======== The records ========

/-- Settles O15. The rows of `FN3` 0, 1 and 2, which the table maps to moves; the worked examples are evaluated. -/
theorem hiMoveWordsGiveAliasOperands : Obligations.HiMoveWordsGiveAliasOperands := by
  refine ⟨fun s hs => ?_, by decide, by decide, by decide, by decide, by decide, by decide, by decide⟩
  have hrow := outputs_of_hi_row hs
  exact ⟨hrow 0#3, hrow 1#3, hrow 2#3⟩

/-- Settles O16. The rows of `FN3` 4 to 7; the row masks leave the ignored bits open; the worked examples are evaluated. -/
theorem statusRegisterMoveWordsGiveNameAndRegister : Obligations.StatusRegisterMoveWordsGiveNameAndRegister := by
  refine ⟨fun s hs => ?_, by decide, by decide, by decide, by decide, by decide, by decide⟩
  have hrow := outputs_of_hi_row hs
  exact ⟨hrow 4#3, hrow 5#3, hrow 6#3, hrow 7#3⟩

end Sys2Proof.Machine
end

section
/-! PROOFS. Logical and shift (47_logical_shift.md): what the meanings of class 6 and class 7 drive, what a step on a word of one of
their rows outputs, and from these the statements about the two classes. -/

namespace Sys2Proof.Machine

/-! ### What each meaning drives (R115 to R122)

`LOGICAL_TABLE` and `SHIFT_TABLE` give each selector its mnemonic (D25, D26); the unassigned one, X8, gets the unknown outcome. -/

/-- The instruction of class 6 that a value of word[12:11] selects (R115, R119). -/
def logicalInstr (sub2 : BitVec 2) (rd rn rm : RegIdx) : Instr :=
  mux4 sub2 (.andReg rd rn rm) (.orr rd rn rm) (.eor rd rn rm) .unknownX8

theorem decodeLogical_eq (w : Word16) :
    decodeLogical w = logicalInstr (fieldSub2 w) (fieldRd w) (fieldRn w) (fieldRm w) := rfl

theorem exec_logicalInstr (sub2 : BitVec 2) (rd rn rm : RegIdx) (s : State) :
    exec (logicalInstr sub2 rd rn rm) s = .next { s with
      odeOut := emitCase 6#3 (Params.logicalDefault sub2.toFin) .r3 (fieldVal rd) (fieldVal rn) (fieldVal rm) } := by
  rcases bitVec2_cases sub2 with h | h | h | h <;> rw [h] <;> rfl

/-- The instruction of class 7 that a value of word[12] selects (R120). -/
def shiftInstr (sub1 : BitVec 1) (rd rn : RegIdx) (shamt : BitVec 5) : Instr :=
  mux2 sub1 (.lsl rd rn shamt) (.lsr rd rn shamt)

theorem decodeShift_eq (w : Word16) :
    decodeShift w = shiftInstr (fieldSub1 w) (fieldRd w) (fieldRn w) (fieldShamt w) := rfl

/-- The amount is driven as it is, and nothing is shifted by it (R121, R122). -/
theorem exec_shiftInstr (sub1 : BitVec 1) (rd rn : RegIdx) (shamt : BitVec 5) (s : State) :
    exec (shiftInstr sub1 rd rn shamt) s = .next { s with
      odeOut := emitCase 7#3 (Params.shiftDefault sub1.toFin) .sh (fieldVal rd) (fieldVal rn) (fieldVal shamt) } := by
  rcases bitVec1_cases sub1 with h | h <;> rw [h] <;> rfl

/-! ### The words of the four rows of class 6 -/

/-- The row of a word of class 6: the class and its selector. -/
def logicalRowBits (sub2 : BitVec 2) : Word16 := place 6#3 13 ||| place sub2 11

========

● **Assignment**
Write out again, exactly as they appear above, the lines from the one containing "theorem decodeLogical_eq (w" to the final line, and only those.

● **Exercise result**
theorem decodeLogical_eq (w : Word16) :
    decodeLogical w = logicalInstr (fieldSub2 w) (fieldRd w) (fieldRn w) (fieldRm w) := rfl

theorem exec_logicalInstr (sub2 : BitVec 2) (rd rn rm : RegIdx) (s : State) :
    exec (logicalInstr sub2 rd rn rm) s = .next { s with
      odeOut := emitCase 6#3 (Params.logicalDefault sub2.toFin) .r3 (fieldVal rd) (fieldVal rn) (fieldVal rm) } := by
  rcases bitVec2_cases sub2 with h | h | h | h <;> rw [h] <;> rfl

/-- The instruction of class 7 that a value of word[12] selects (R120). -/
def shiftInstr (sub1 : BitVec 1) (rd rn : RegIdx) (shamt : BitVec 5) : Instr :=
  mux2 sub1 (.lsl rd rn shamt) (.lsr rd rn shamt)

theorem decodeShift_eq (w : Word16) :
    decodeShift w = shiftInstr (fieldSub1 w) (fieldRd w) (fieldRn w) (fieldShamt w) := rfl

/-- The amount is driven as it is, and nothing is shifted by it (R121, R122). -/
theorem exec_shiftInstr (sub1 : BitVec 1) (rd rn : RegIdx) (shamt : BitVec 5) (s : State) :
    exec (shiftInstr sub1 rd rn shamt) s = .next { s with
      odeOut := emitCase 7#3 (Params.shiftDefault sub1.toFin) .sh (fieldVal rd) (fieldVal rn) (fieldVal shamt) } := by
  rcases bitVec1_cases sub1 with h | h <;> rw [h] <;> rfl

/-! ### The words of the four rows of class 6 -/

/-- The row of a word of class 6: the class and its selector. -/
def logicalRowBits (sub2 : BitVec 2) : Word16 := place 6#3 13 ||| place sub2 11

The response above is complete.